Most people learned to get along with the faeries though, even mobs like the Roaring Boys, the Viscereality Mob. This was after Carlton Zugzwanger's mob the Blades, who seemed scared of nothing. Until they decided to mess with the faeries and suddenly disappeared from the city. After that, nobody and I mean nobody messed with the faeries.

Kit Dorimant was a long lean man with a wolfish look about him. He wore a pale dove grey suit and no tie. His shoes were basketball trainers, good for creeping around and good for running in. He drove a just about running car from the Fenris-Tywer Corporation. The car was old when his father was alive. Dorimant had inherited a love of women when his mother brought him up and a cynicism that he got from living in Greenwood City. His office was over Oliphaunts Emporium an upmarket grocers. He paid rent to Oliphaunt, a weary looking man running to fat and the expression of a basset hound. The office was a reasonable size and not too far from his home in Rampion Row. There was, in the office, a desk and two chairs, a filing cabinet with not much in it besides a bottle of fine Brandy, two glasses and an old book that was meant to be a ledger. Dorimant used his lawyer, Slingsby to do the accounts and Slingsby didn't bother him much.

The young woman in the pale blue silk dress was small and finely featured. Her eyes were tawny with green specks and her pale brown hair was well-styled. She wore an overcoat and a small hat that seemed to perch
nervously on her head. The hat was black, the overcoat was a dark yew green. She did not seem afraid, but angry and determined to get what she would call justice. Dorimant leaned back in his chair and let it creak.

"So you're in Room U90 at the Royale and you hear noises next door. So what Miss Bakewell. Even you don't look like you couldn't guess what those noises meant. Or are you just an innocent little Sally Army gal who got lost?" he said dryly.

She frowned darkly and Dorimant braced himself for her ire.

"Mr Dorimant I am not an innocent by any means, but I am not a fool either. I would hardly be here to ask you to find out what's happening if I thought there was a couple making love next door to me." she answered with an ironical tone.

Dorimant paused then sat up and leaned his arms upon the desk. He asked her to describe the noises and frowned as she did so. She was not happy that the hotel detective had thought the same he had at first and dismissed her. But with the arrival of Prime Minister Straeger in a few days, she said urgently, if it was terrorists or anarchists. She left the thought unspoken and Dorimant sneered wolfishly at the implications.
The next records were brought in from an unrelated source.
/-- VADD (R83, Table 03-8). -/
def execVadd (u : BitVec 20) (t : BitVec 3) (et : BitVec 2) (z : Bool) (pg vb va vd : BitVec 3) (s : State) :
    Host.Outcome State Fault Refusal :=
  s.valu u.toNat t.toNat 0x000 et.toNat z pg.toNat vb.toNat va.toNat vd.toNat
/-- VSUB (R83, Table 03-8). -/
def execVsub (u : BitVec 20) (t : BitVec 3) (et : BitVec 2) (z : Bool) (pg vb va vd : BitVec 3) (s : State) :
    Host.Outcome State Fault Refusal :=
  s.valu u.toNat t.toNat 0x001 et.toNat z pg.toNat vb.toNat va.toNat vd.toNat
/-- VMUL (R83, Table 03-8). -/
def execVmul (u : BitVec 20) (t : BitVec 3) (et : BitVec 2) (z : Bool) (pg vb va vd : BitVec 3) (s : State) :
    Host.Outcome State Fault Refusal :=
  s.valu u.toNat t.toNat 0x002 et.toNat z pg.toNat vb.toNat va.toNat vd.toNat
/-- VMIN (R83, Table 03-8). -/
def execVmin (u : BitVec 20) (t : BitVec 3) (et : BitVec 2) (z : Bool) (pg vb va vd : BitVec 3) (s : State) :
    Host.Outcome State Fault Refusal :=
  s.valu u.toNat t.toNat 0x003 et.toNat z pg.toNat vb.toNat va.toNat vd.toNat
/-- VMAX (R83, Table 03-8). -/
def execVmax (u : BitVec 20) (t : BitVec 3) (et : BitVec 2) (z : Bool) (pg vb va vd : BitVec 3) (s : State) :
    Host.Outcome State Fault Refusal :=
  s.valu u.toNat t.toNat 0x004 et.toNat z pg.toNat vb.toNat va.toNat vd.toNat
/-- VMINU (R83, Table 03-8). -/
def execVminu (u : BitVec 20) (t : BitVec 3) (et : BitVec 2) (z : Bool) (pg vb va vd : BitVec 3) (s : State) :
    Host.Outcome State Fault Refusal :=
  s.valu u.toNat t.toNat 0x005 et.toNat z pg.toNat vb.toNat va.toNat vd.toNat
/-- VMAXU (R83, Table 03-8). -/
def execVmaxu (u : BitVec 20) (t : BitVec 3) (et : BitVec 2) (z : Bool) (pg vb va vd : BitVec 3) (s : State) :
    Host.Outcome State Fault Refusal :=
  s.valu u.toNat t.toNat 0x006 et.toNat z pg.toNat vb.toNat va.toNat vd.toNat
/-- VAND (R83, Table 03-8). -/
def execVand (u : BitVec 20) (t : BitVec 3) (et : BitVec 2) (z : Bool) (pg vb va vd : BitVec 3) (s : State) :
    Host.Outcome State Fault Refusal :=
  s.valu u.toNat t.toNat 0x008 et.toNat z pg.toNat vb.toNat va.toNat vd.toNat
/-- VOR (R83, Table 03-8). -/
def execVor (u : BitVec 20) (t : BitVec 3) (et : BitVec 2) (z : Bool) (pg vb va vd : BitVec 3) (s : State) :
    Host.Outcome State Fault Refusal :=
  s.valu u.toNat t.toNat 0x009 et.toNat z pg.toNat vb.toNat va.toNat vd.toNat
/-- VXOR (R83, Table 03-8). -/
def execVxor (u : BitVec 20) (t : BitVec 3) (et : BitVec 2) (z : Bool) (pg vb va vd : BitVec 3) (s : State) :
    Host.Outcome State Fault Refusal :=
  s.valu u.toNat t.toNat 0x00A et.toNat z pg.toNat vb.toNat va.toNat vd.toNat
/-- VSHL (R83, Table 03-8). -/
def execVshl (u : BitVec 20) (t : BitVec 3) (et : BitVec 2) (z : Bool) (pg vb va vd : BitVec 3) (s : State) :
    Host.Outcome State Fault Refusal :=
  s.valu u.toNat t.toNat 0x00B et.toNat z pg.toNat vb.toNat va.toNat vd.toNat
/-- VSHR (R83, Table 03-8). -/
def execVshr (u : BitVec 20) (t : BitVec 3) (et : BitVec 2) (z : Bool) (pg vb va vd : BitVec 3) (s : State) :
    Host.Outcome State Fault Refusal :=
  s.valu u.toNat t.toNat 0x00C et.toNat z pg.toNat vb.toNat va.toNat vd.toNat
/-- VSRA (R83, Table 03-8). -/
def execVsra (u : BitVec 20) (t : BitVec 3) (et : BitVec 2) (z : Bool) (pg vb va vd : BitVec 3) (s : State) :
    Host.Outcome State Fault Refusal :=
  s.valu u.toNat t.toNat 0x00D et.toNat z pg.toNat vb.toNat va.toNat vd.toNat
/-- VCEQ (R83, Table 03-8). -/
def execVceq (u : BitVec 20) (t : BitVec 3) (et : BitVec 2) (z : Bool) (pg vb va vd : BitVec 3) (s : State) :
    Host.Outcome State Fault Refusal :=
  s.valu u.toNat t.toNat 0x010 et.toNat z pg.toNat vb.toNat va.toNat vd.toNat
/-- VCLT (R83, Table 03-8). -/
def execVclt (u : BitVec 20) (t : BitVec 3) (et : BitVec 2) (z : Bool) (pg vb va vd : BitVec 3) (s : State) :
    Host.Outcome State Fault Refusal :=
  s.valu u.toNat t.toNat 0x011 et.toNat z pg.toNat vb.toNat va.toNat vd.toNat
/-- VCLTU (R83, Table 03-8). -/
def execVcltu (u : BitVec 20) (t : BitVec 3) (et : BitVec 2) (z : Bool) (pg vb va vd : BitVec 3) (s : State) :
    Host.Outcome State Fault Refusal :=
  s.valu u.toNat t.toNat 0x012 et.toNat z pg.toNat vb.toNat va.toNat vd.toNat
/-- VFCEQ (R83, Table 03-8). -/
def execVfceq (u : BitVec 20) (t : BitVec 3) (et : BitVec 2) (z : Bool) (pg vb va vd : BitVec 3) (s : State) :
    Host.Outcome State Fault Refusal :=
  s.valu u.toNat t.toNat 0x013 et.toNat z pg.toNat vb.toNat va.toNat vd.toNat
/-- VFCLT (R83, Table 03-8). -/
def execVfclt (u : BitVec 20) (t : BitVec 3) (et : BitVec 2) (z : Bool) (pg vb va vd : BitVec 3) (s : State) :
    Host.Outcome State Fault Refusal :=
  s.valu u.toNat t.toNat 0x014 et.toNat z pg.toNat vb.toNat va.toNat vd.toNat
/-- VFCLE (R83, Table 03-8). -/
def execVfcle (u : BitVec 20) (t : BitVec 3) (et : BitVec 2) (z : Bool) (pg vb va vd : BitVec 3) (s : State) :
    Host.Outcome State Fault Refusal :=
  s.valu u.toNat t.toNat 0x015 et.toNat z pg.toNat vb.toNat va.toNat vd.toNat
/-- VFADD (R83, Table 03-8). -/
def execVfadd (u : BitVec 20) (t : BitVec 3) (et : BitVec 2) (z : Bool) (pg vb va vd : BitVec 3) (s : State) :
    Host.Outcome State Fault Refusal :=
  s.valu u.toNat t.toNat 0x020 et.toNat z pg.toNat vb.toNat va.toNat vd.toNat
/-- VFSUB (R83, Table 03-8). -/
def execVfsub (u : BitVec 20) (t : BitVec 3) (et : BitVec 2) (z : Bool) (pg vb va vd : BitVec 3) (s : State) :
    Host.Outcome State Fault Refusal :=
  s.valu u.toNat t.toNat 0x021 et.toNat z pg.toNat vb.toNat va.toNat vd.toNat
/-- VFMUL (R83, Table 03-8). -/
def execVfmul (u : BitVec 20) (t : BitVec 3) (et : BitVec 2) (z : Bool) (pg vb va vd : BitVec 3) (s : State) :
    Host.Outcome State Fault Refusal :=
  s.valu u.toNat t.toNat 0x022 et.toNat z pg.toNat vb.toNat va.toNat vd.toNat
/-- VFMA (R83, Table 03-8). -/
def execVfma (u : BitVec 20) (t : BitVec 3) (et : BitVec 2) (z : Bool) (pg vb va vd : BitVec 3) (s : State) :
    Host.Outcome State Fault Refusal :=
  s.valu u.toNat t.toNat 0x023 et.toNat z pg.toNat vb.toNat va.toNat vd.toNat
/-- VFMIN (R83, Table 03-8). -/
def execVfmin (u : BitVec 20) (t : BitVec 3) (et : BitVec 2) (z : Bool) (pg vb va vd : BitVec 3) (s : State) :
    Host.Outcome State Fault Refusal :=
  s.valu u.toNat t.toNat 0x024 et.toNat z pg.toNat vb.toNat va.toNat vd.toNat
/-- VFMAX (R83, Table 03-8). -/
def execVfmax (u : BitVec 20) (t : BitVec 3) (et : BitVec 2) (z : Bool) (pg vb va vd : BitVec 3) (s : State) :
    Host.Outcome State Fault Refusal :=
  s.valu u.toNat t.toNat 0x025 et.toNat z pg.toNat vb.toNat va.toNat vd.toNat
/-- VEXP (R83, R130, Table 03-8). -/
def execVexp (u : BitVec 20) (t : BitVec 3) (et : BitVec 2) (z : Bool) (pg vb va vd : BitVec 3) (s : State) :
    Host.Outcome State Fault Refusal :=
  s.valu u.toNat t.toNat 0x030 et.toNat z pg.toNat vb.toNat va.toNat vd.toNat
/-- VLOG (R83, R130, Table 03-8). -/
def execVlog (u : BitVec 20) (t : BitVec 3) (et : BitVec 2) (z : Bool) (pg vb va vd : BitVec 3) (s : State) :
    Host.Outcome State Fault Refusal :=
  s.valu u.toNat t.toNat 0x031 et.toNat z pg.toNat vb.toNat va.toNat vd.toNat
/-- VRCP (R83, R130, Table 03-8). -/
def execVrcp (u : BitVec 20) (t : BitVec 3) (et : BitVec 2) (z : Bool) (pg vb va vd : BitVec 3) (s : State) :
    Host.Outcome State Fault Refusal :=
  s.valu u.toNat t.toNat 0x032 et.toNat z pg.toNat vb.toNat va.toNat vd.toNat
/-- VRSQ (R83, R130, Table 03-8). -/
def execVrsq (u : BitVec 20) (t : BitVec 3) (et : BitVec 2) (z : Bool) (pg vb va vd : BitVec 3) (s : State) :
    Host.Outcome State Fault Refusal :=
  s.valu u.toNat t.toNat 0x033 et.toNat z pg.toNat vb.toNat va.toNat vd.toNat
/-- VTANH (R83, R130, Table 03-8). -/
def execVtanh (u : BitVec 20) (t : BitVec 3) (et : BitVec 2) (z : Bool) (pg vb va vd : BitVec 3) (s : State) :
    Host.Outcome State Fault Refusal :=
  s.valu u.toNat t.toNat 0x034 et.toNat z pg.toNat vb.toNat va.toNat vd.toNat
/-- VXPC (R83, Table 03-8). -/
def execVxpc (u : BitVec 20) (t : BitVec 3) (et : BitVec 2) (z : Bool) (pg vb va vd : BitVec 3) (s : State) :
    Host.Outcome State Fault Refusal :=
  s.valu u.toNat t.toNat 0x040 et.toNat z pg.toNat vb.toNat va.toNat vd.toNat
/-- VREDADD (R83, Table 03-8). -/
def execVredadd (u : BitVec 20) (t : BitVec 3) (et : BitVec 2) (z : Bool) (pg vb va vd : BitVec 3) (s : State) :
    Host.Outcome State Fault Refusal :=
  s.valu u.toNat t.toNat 0x041 et.toNat z pg.toNat vb.toNat va.toNat vd.toNat
/-- VFREDADD (R83, R85, Table 03-8). -/
def execVfredadd (u : BitVec 20) (t : BitVec 3) (et : BitVec 2) (z : Bool) (pg vb va vd : BitVec 3) (s : State) :
    Host.Outcome State Fault Refusal :=
  s.valu u.toNat t.toNat 0x042 et.toNat z pg.toNat vb.toNat va.toNat vd.toNat
/-- VSEL (R83, Table 03-8). -/
def execVsel (u : BitVec 20) (t : BitVec 3) (et : BitVec 2) (z : Bool) (pg vb va vd : BitVec 3) (s : State) :
    Host.Outcome State Fault Refusal :=
  s.valu u.toNat t.toNat 0x048 et.toNat z pg.toNat vb.toNat va.toNat vd.toNat
/-- VPERM (R83, Table 03-8). -/
def execVperm (u : BitVec 20) (t : BitVec 3) (et : BitVec 2) (z : Bool) (pg vb va vd : BitVec 3) (s : State) :
    Host.Outcome State Fault Refusal :=
  s.valu u.toNat t.toNat 0x049 et.toNat z pg.toNat vb.toNat va.toNat vd.toNat
/-- VCVT (R126): ET must be 0 and the code one of Table 04-7.  With SRND set it is counted for R129. -/
def execVcvt (u : BitVec 20) (t : BitVec 3) (code : BitVec 8) (et : BitVec 2) (z : Bool) (pg vb va vd : BitVec 3) (s : State) :
    Host.Outcome State Fault Refusal :=
  let u' := u.toNat
  let t' := t.toNat
  let th := s.thr u' t'
  let srcs := [Reg.v va.toNat, .p pg.toNat] ++ (if cvtReadsB code.toNat then [.v vb.toNat] else [])
  s.onUnit u' (s.issue u' t'
    { w0 := encV 0x10 (0x100 + code.toNat) et.toNat (b2n z) pg.toNat vb.toNat va.toNat vd.toNat,
      want := { regs := .v vd.toNat :: srcs, vq := true }, srcs := srcs,
      bad := decide (et ≠ 0) || !cvtDefined code.toNat }
    (fun s => (s.vpush u'
      { th.vop t' .vcvt code.toNat 0 z (th.gp pg.toNat).toNat (some (.v vd.toNat)) with
        va := (th.gv va.toNat).toNat, vb := (th.gv vb.toNat).toNat, old := (th.gv vd.toNat).toNat }).updThr u' t'
      (fun th => if bitOf th.fpctl.toNat 2 then { th with srn := th.srn + 1 } else th)))
/-- PAND (R87). -/
def execPand (u : BitVec 20) (t : BitVec 3) (pb pa pd : BitVec 3) (s : State) : Host.Outcome State Fault Refusal :=
  s.predOp u.toNat t.toNat 0 pb.toNat pa.toNat pd.toNat (false)
/-- POR (R87). -/
def execPor (u : BitVec 20) (t : BitVec 3) (pb pa pd : BitVec 3) (s : State) : Host.Outcome State Fault Refusal :=
  s.predOp u.toNat t.toNat 1 pb.toNat pa.toNat pd.toNat (false)
/-- PXOR (R87). -/
def execPxor (u : BitVec 20) (t : BitVec 3) (pb pa pd : BitVec 3) (s : State) : Host.Outcome State Fault Refusal :=
  s.predOp u.toNat t.toNat 2 pb.toNat pa.toNat pd.toNat (false)
/-- PANDN (R87). -/
def execPandn (u : BitVec 20) (t : BitVec 3) (pb pa pd : BitVec 3) (s : State) : Host.Outcome State Fault Refusal :=
  s.predOp u.toNat t.toNat 3 pb.toNat pa.toNat pd.toNat (false)
/-- PNOT (R87). -/
def execPnot (u : BitVec 20) (t : BitVec 3) (pb pa pd : BitVec 3) (s : State) : Host.Outcome State Fault Refusal :=
  s.predOp u.toNat t.toNat 4 pb.toNat pa.toNat pd.toNat (decide (pb ≠ 0))
/-- PALL (R87). -/
def execPall (u : BitVec 20) (t : BitVec 3) (pb pa pd : BitVec 3) (s : State) : Host.Outcome State Fault Refusal :=
  s.predOp u.toNat t.toNat 5 pb.toNat pa.toNat pd.toNat (decide (pb ≠ 0 ∨ pa ≠ 0))
/-- PNONE (R87). -/
def execPnone (u : BitVec 20) (t : BitVec 3) (pb pa pd : BitVec 3) (s : State) : Host.Outcome State Fault Refusal :=
  s.predOp u.toNat t.toNat 6 pb.toNat pa.toNat pd.toNat (decide (pb ≠ 0 ∨ pa ≠ 0))
/-- VBCAST (R87). -/
def execVbcast (u : BitVec 20) (t : BitVec 3) (lane : BitVec 6) (et : BitVec 2) (s : BitVec 5) (v : BitVec 3) (st : State) :
    Host.Outcome State Fault Refusal :=
  st.vmov u.toNat t.toNat 0 lane.toNat et.toNat s.toNat v.toNat
/-- VEXT (R87). -/
def execVext (u : BitVec 20) (t : BitVec 3) (lane : BitVec 6) (et : BitVec 2) (s : BitVec 5) (v : BitVec 3) (st : State) :
    Host.Outcome State Fault Refusal :=
  st.vmov u.toNat t.toNat 1 lane.toNat et.toNat s.toNat v.toNat
/-- VINS (R87). -/
def execVins (u : BitVec 20) (t : BitVec 3) (lane : BitVec 6) (et : BitVec 2) (s : BitVec 5) (v : BitVec 3) (st : State) :
    Host.Outcome State Fault Refusal :=
  st.vmov u.toNat t.toNat 2 lane.toNat et.toNat s.toNat v.toNat
/-- PTOS (R87). -/
def execPtos (u : BitVec 20) (t : BitVec 3) (lane : BitVec 6) (et : BitVec 2) (s : BitVec 5) (v : BitVec 3) (st : State) :
    Host.Outcome State Fault Refusal :=
  st.vmov u.toNat t.toNat 3 lane.toNat et.toNat s.toNat v.toNat
/-- STOP (R87). -/
def execStop (u : BitVec 20) (t : BitVec 3) (lane : BitVec 6) (et : BitVec 2) (s : BitVec 5) (v : BitVec 3) (st : State) :
    Host.Outcome State Fault Refusal :=
  st.vmov u.toNat t.toNat 4 lane.toNat et.toNat s.toNat v.toNat
/-- PCNT (R87). -/
def execPcnt (u : BitVec 20) (t : BitVec 3) (lane : BitVec 6) (et : BitVec 2) (s : BitVec 5) (v : BitVec 3) (st : State) :
    Host.Outcome State Fault Refusal :=
  st.vmov u.toNat t.toNat 5 lane.toNat et.toNat s.toNat v.toNat
/-- PFIRST (R87). -/
def execPfirst (u : BitVec 20) (t : BitVec 3) (lane : BitVec 6) (et : BitVec 2) (s : BitVec 5) (v : BitVec 3) (st : State) :
    Host.Outcome State Fault Refusal :=
  st.vmov u.toNat t.toNat 6 lane.toNat et.toNat s.toNat v.toNat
"It might be faeries you know. But then I guess you could put them in the same basket as terrorists, most of the government do these days. Ok, if you have the money, I'll look into it. That will be 200 ducats a day and another 200 for expenses," he said sweetly.

As if he had made his disbelief in her ability to pay clear, she drew out of her handbag a large envelope and placed it in front of him triumphantly. He opened the envelope and whistled. There was 2000 ducats at least in the envelope. Enough for six days and some, he reckoned.

"Perhaps you are not familiar with the name of Selinka Bakewell or as my friends call me - Slinky?" she said softly.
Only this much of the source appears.